Unified.to
All articles

How to Train AI on ATS Data with Unified's ATS API


February 2, 2026

Training AI on ATS data is rarely blocked by model choice.

It's blocked by data reality.

Across ATS systems, the same concepts are represented inconsistently:

  • Resumes may be downloadable in one system and unavailable in another.
  • Skills might exist in a schema but be empty for most providers.
  • Outcome fields (hire, reject, offer acceptance) are often missing or partially recorded.
  • Stage progression history is usually not available as an event timeline.

Unified's ATS API gives you normalized objects and consistent retrieval semantics. It does not invent missing fields, reconstruct stage history, or guarantee that any single provider exposes complete outcomes.

This guide shows how to train AI on ATS data using Unified's ATS API in a way that is defensible: build a training dataset from what's observable, handle provider variability explicitly, and keep the dataset fresh over time.

What 'train AI on ATS data' means here

This article focuses on building an AI-ready dataset and retraining loop using ATS primitives.

We will:

  • Build a dataset from normalized ATS objects (jobs, candidates, applications, interviews, documents)
  • Extract structured and unstructured features safely
  • Construct labels when the provider exposes them
  • Implement incremental refresh for continuous training

We will not:

  • Assume resumes are always retrievable
  • Assume skills are always populated
  • Assume hires/rejections/offers are universally available
  • Claim stage transition history exists as a timeline

The mental model: AI training datasets are built from three layers

1) Inputs (features)

  • Job requirements and context (AtsJob)
  • Candidate qualifications (AtsCandidate)
  • Application context and answers (AtsApplication.answers)
  • Interview cadence and status (AtsInterview)
  • Resume text, when available (AtsDocument)

2) Relationships (joins)

  • Candidates and jobs are linked through applications:
    • AtsApplication.candidate_id
    • AtsApplication.job_id

3) Outcomes (labels)

When available:

  • hired_at
  • rejected_at
  • offers[] (nested inside application, and provider-dependent)

If these are missing for a provider, you cannot pretend they exist.
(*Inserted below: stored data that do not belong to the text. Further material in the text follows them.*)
/-- The two slots of the record at index k, each to be read by a transaction of this kind (R138, R151). -/
abbrev ReadsRecord (s t : State) (kind : RecHalf → MemOp) (k : Nat) : Prop :=
  RequestsPair s t (kind .header, slotAddr s.cfg (2 + 2 * k)) (kind .data, slotAddr s.cfg (3 + 2 * k))

/-- The two slot writes of a record (R46, R47). -/
abbrev WritesRecord (s t : State) (r : RecElem) : Prop :=
  RequestsPair s t
    (.slotWrite r.index .header
      (recordHeaderBytes r.journalId r.epoch (BitVec.ofNat 32 r.index) r.cell r.data),
      slotAddr s.cfg (2 + 2 * r.index))
    (.slotWrite r.index .data r.data, slotAddr s.cfg (3 + 2 * r.index))

/-- The link slot is freed (R165, R167). -/
def MPort.freed (m : MPort) (i : LinkNo) : MPort := { m with slots := m.slots.set i .free }

/-! ### Circumstances of an event -/

/-- The request of this tag can be admitted, its cell has no entry, and no stale write to the cell is left. -/
abbrev Admissible (r : HostRequest) (s : State) : Prop :=
  s.table.length < 16 ∧ (∀ e ∈ s.table, e.tag ≠ r.tag) ∧ requestFits r = true ∧ NoneIn s (requestCell r) ∧
    staleWriteTo s.mport (requestCell r) = false

/-- Link slot i is BUSY with this transaction, whose result is still wanted, and the engine does not drain. -/
abbrev Answering (s : State) (i : LinkNo) (lr : LinkRec) (op : MemOp) : Prop :=
  s.mport.slots[i] = .busy lr ∧ lr.op = op ∧ lr.wanted = true ∧ s.eng.op ≠ .draining

/-- No entry waits for a turn, a place, or room in the journal. -/
abbrev NoneWaits (s : State) : Prop :=
  ∀ e ∈ s.table, e.stage ≠ .waiting ∧ e.stage ≠ .atTurn ∧ e.heldWith .journalFull = false

/-- Once this entry has ended, this other one takes the turn of its cell: the oldest WAITING entry of the cell, a read that
no walk holds, where all others of the cell wait too and no stale write to it is left (R22, R23). -/
abbrev NextReader (s : State) (e next : Entry) : Prop :=
  s.table.find? (fun x => x.cell == e.cell && x.stage == .waiting) = some next ∧
    (∀ x ∈ s.table, x.cell = e.cell → x = e ∨ x.stage = .waiting) ∧ next.kind = .read ∧
    ¬ (next.cls = .journal ∧ (s.eng.state = .rolling ∨ s.eng.state = .recovering ∨ s.eng.state = .stalled)) ∧
    staleWriteTo s.mport e.cell = false

/-- From s to t this entry was forwarded as a read, and nothing else changed (R30). -/
abbrev ForwardsRead (s t : State) (e : Entry) : Prop :=
  Issues s t (.forwardRead e.tag e.cell e.first e.count) e.addr ∧
    t = { s with
      table := s.table.map (fun x => if x.tag = e.tag then { e with stage := .issued } else x)
      mport := t.mport, choices := t.choices }

/-- The part runs, nothing waits for a link slot or on the host link, a link slot is FREE, and no record has
slot writes to request. -/
abbrev Clear (s : State) : Prop :=
  Running s ∧ s.mport.queue = [] ∧ s.host.link = [] ∧ freeSlots s.mport ≠ [] ∧
    s.pres.queue.any (mayRequest s.pres) = false

/-- The drain of the epoch held waits for this write (R90). -/
abbrev DrainWaitsFor (s : State) (e : Entry) : Prop :=
  (e.decision = some .filterHit ∨ e.decision = some .preserve) ∧ e.epoch = some s.eng.epoch ∧
    (e.stage = .fetchingOld ∨ e.stage = .recording ∨ e.stage = .issued)

/-- The drain is complete (R90). -/
abbrev Drained (s : State) : Prop := ∀ e ∈ s.table, ¬ DrainWaitsFor s e

/-- The 64 bytes of the header the engine writes for each purpose: its journal life, the generation after the one it
holds, STATE and EPOCH of the purpose, and JSLOTS (R76, R77, R87, R92, R93, R98, R141, R153, R158, R159, R195). -/
def headerFor (why : HdrPurpose) (g : Engine) (slots : W32) : CellData :=
  let bytes (st : HdrState) (epoch : W32) : CellData :=
    headerBytes g.journalId (g.generation + 1) st epoch slots
  match why with
  | .opening => bytes .active (g.openNumber.getD g.epoch)
  | .closeCommit => bytes .clean g.epoch
  | .closeCommitOpen => bytes .active (g.openNumber.getD g.epoch)
  | .reassert => bytes .active g.epoch
  | .walkFinal => bytes .clean g.epoch
  | .discard => bytes .clean g.epoch
  | .formatFirst => bytes .clean g.epoch
  | .formatSecond => bytes .clean g.epoch

/-- The journal slot of a header copy's bytes (R67). -/
def headerAddr (c : Settings) (copy : Copy) : Addr := slotAddr c (if copy = .a then 0 else 1)

/-- In t the engine, with these values, has come to this header write: requested, unless an earlier write to NEXT_COPY is
outstanding (R78). -/
abbrev WritesHeader (t : State) (why : HdrPurpose) (g : Engine) : Prop :=
  t.eng.op = .headerWrite why (decide (g.hdrOut g.nextCopy = 0))

/-- From s to t the engine, with these values, has come to this header write: its HEADER_WRITE is requested, with its
bytes and the address of its slot, unless an earlier write to NEXT_COPY is outstanding (R76 to R78). -/
abbrev SendsHeader (s t : State) (why : HdrPurpose) (g : Engine) : Prop :=
  WritesHeader t why g ∧
    (g.hdrOut g.nextCopy = 0 →
      RequestsOne s t (.headerWrite g.nextCopy (headerFor why g s.cfg.jslots)) (headerAddr s.cfg g.nextCopy)) ∧
    (g.hdrOut g.nextCopy ≠ 0 → t.mport = s.mport)

/-- From s to t the reads of the two header copies are requested, each unless an earlier header write to its copy is
outstanding (R78, R149, R158). -/
abbrev ReadsHeaders (s t : State) : Prop :=
  let a : MemOp × Addr := (.headerRead .a, headerAddr s.cfg .a)
  let b : MemOp × Addr := (.headerRead .b, headerAddr s.cfg .b)
  (s.eng.hdrOutA = 0 → s.eng.hdrOutB = 0 → RequestsPair s t a b) ∧
    (s.eng.hdrOutA = 0 → s.eng.hdrOutB ≠ 0 → RequestsOne s t a.1 a.2) ∧
    (s.eng.hdrOutA ≠ 0 → s.eng.hdrOutB = 0 → RequestsOne s t b.1 b.2) ∧
    (s.eng.hdrOutA ≠ 0 → s.eng.hdrOutB ≠ 0 → t.mport = s.mport)

/-- From s to t the engine, with these values, has come to the end of an epoch: it drains, or, with nothing to wait for,
writes the ending header (R89, R90, R92, R93). -/
abbrev EndsEpoch (s t : State) (why : HdrPurpose) (g : Engine) : Prop :=
  (¬ Drained s → t.eng.op = .draining ∧ t.mport = s.mport) ∧ (Drained s → SendsHeader s t why g)

/-- From s to t a rollback begins: it drains, or, with nothing to wait for, restores its highest index or, with
no durable record, writes the final header (R99, R135). -/
abbrev BeginsRollback (s t : State) : Prop :=
  let walk (phase : WalkPhase) (index : Option Nat) : Walk :=
    { kind := some .rollback, phase := some phase, index := index, stall := none, scanCount := none
      discardCount := none }
  (¬ Drained s → t.eng.op = .draining ∧ t.eng.walk = walk .restore none ∧ t.mport = s.mport) ∧
    (Drained s → s.eng.durableCount = 0 → SendsHeader s t .walkFinal s.eng ∧ t.eng.walk = walk .final none) ∧
    (Drained s → ∀ k, s.eng.durableCount = k + 1 →
      t.eng.op = .recordReads none none ∧ t.eng.walk = walk .restore (some k) ∧
        ReadsRecord s t (.restoreRead k) k)

/-! ### The head notice as the window shows it (R179, R192) -/

/-- The fields of a notice with their encodings; an absent field is `none`. -/
structure NoticeView where
  kind : Nat
  addr : Option Addr := none
  tag : Option Tag := none
  rule : Option RuleNo := none
  values : Option (W64 × W64) := none
  bit : Option (Fin 64) := none
  index : Option Nat := none
  reason : Option Nat := none
deriving DecidableEq, Repr

/-- The table of the kinds, row by row: the fields each kind carries, and its reasons numbered in their order
(R179, R192). -/
def noticeView : NoticeBody → NoticeView
  | .watchFired r a t old new b =>
    { kind := 1, addr := some a, tag := some t, rule := some r, values := some (old, new), bit := b }
  | .watchOverrun r a t => { kind := 2, addr := some a, tag := some t, rule := some r }
  | .actionDropped r a t why =>
    { kind := 3, addr := some a, tag := some t, rule := some r
      reason := some (match why with
        | .inState .unrecovered => 0
        | .inState .idle => 1
        | .inState .opening => 2
        | .inState .opened => 3
        | .inState .closing => 4
        | .inState .faulted => 5
        | .inState .rolling => 6
        | .inState .recovering => 7
        | .inState .stalled => 8
        | .exhausted => 15) }
  | .denied a t why =>
    { kind := 4, addr := some a, tag := some t
      reason := some (match why with
        | .journalArea => 1
        | .readonly => 2
        | .unrecovered => 3
        | .bare => 4
        | .journalFull => 5
        | .watch => 6) }
  | .bareWrite a t => { kind := 5, addr := some a, tag := some t }
  | .holdExpired a t why =>
    { kind := 6, addr := some a, tag := some t
      reason := some (match why with
        | .power => 1
        | .walk => 2
        | .transition => 3
        | .journalFull => 4) }
  | .forwardFault a t why =>
    { kind := 7, addr := some a, tag := some t
      reason := some (match why with
        | .forwardRead => 1
        | .forwardWrite => 2
        | .oldRead => 3) }
  | .journalFull a t c => { kind := 8, addr := some a, tag := some t, index := some c }
  | .journalFault a t k half =>
    { kind := 9, addr := some a, tag := some t, index := some k
      reason := some (match half with
        | .header => 1
        | .data => 2) }
  | .headerFault a why =>
    { kind := 10, addr := some a
      reason := some (match why with
        | .openHeader => 1
        | .commit => 2
        | .commitOpen => 3
        | .reassert => 4
        | .discard => 5
        | .format => 6) }
  | .walkStall a k kind phase cause =>
    { kind := 11, addr := some a, index := k
      reason := some (
        (match kind with
          | .rollback => 0
          | .recovery => 32) +
        (match phase with
          | .scan => 8
          | .restore => 16
          | .final => 24) +
        (match cause with
          | .readFault => 1
          | .recordInvalid => 2
          | .writeFault => 3
          | .headerFault => 4)) }
  | .deadlineExpired .event => { kind := 12, reason := some 1 }
  | .deadlineExpired .commit => { kind := 12, reason := some 2 }
  | .deadlineExpired .abort => { kind := 12, reason := some 3 }
  | .recoveryResult (.headerReadFault a) => { kind := 13, addr := some a, reason := some 1 }
  | .recoveryResult .noValidHeader => { kind := 13, reason := some 2 }
  | .recoveryResult .clean => { kind := 13, reason := some 3 }
  | .recoveryResult (.rolledBack n) => { kind := 13, index := some n, reason := some 4 }
  | .recoveryResult (.discarded n) => { kind := 13, index := some n, reason := some 5 }
  | .epochEvent .opened => { kind := 14, reason := some 1 }
  | .epochEvent (.commitOpened n) => { kind := 14, index := some n, reason := some 2 }
  | .epochEvent (.committed n) => { kind := 14, index := some n, reason := some 3 }
  | .epochEvent (.rolledBack n) => { kind := 14, index := some n, reason := some 4 }
  | .epochEvent (.discarded n) => { kind := 14, index := some n, reason := some 5 }
  | .epochEvent .formatted => { kind := 14, reason := some 6 }
  | .protocol a t .tagInUse => { kind := 15, addr := some a, tag := some t, reason := some 1 }
  | .protocol a t .boundary => { kind := 15, addr := some a, tag := some t, reason := some 2 }
  | .powerChange true => { kind := 16, reason := some 1 }
  | .powerChange false => { kind := 16, reason := some 2 }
Train on what you have or use alternative labels (for example, 'advanced to interview stage' based on current status, if your product accepts that limitation).

Objects you'll use

Jobs (AtsJob)

Useful fields:

  • id
  • name
  • description
  • status
  • minimum_experience_years
  • minimum_degree
  • employment_type
  • remote
  • questions[]
  • metadata[]

Note: skills[] exists in the normalized schema but is not reliably populated by most ATS integrations.

Candidates (AtsCandidate)

Useful fields:

  • id
  • first_name, last_name
  • title
  • company_name
  • experiences[]
  • education[]
  • tags[]
  • metadata[]
  • link_urls[]

Note: skills[] exists in the normalized schema but is only exposed by a small subset of integrations.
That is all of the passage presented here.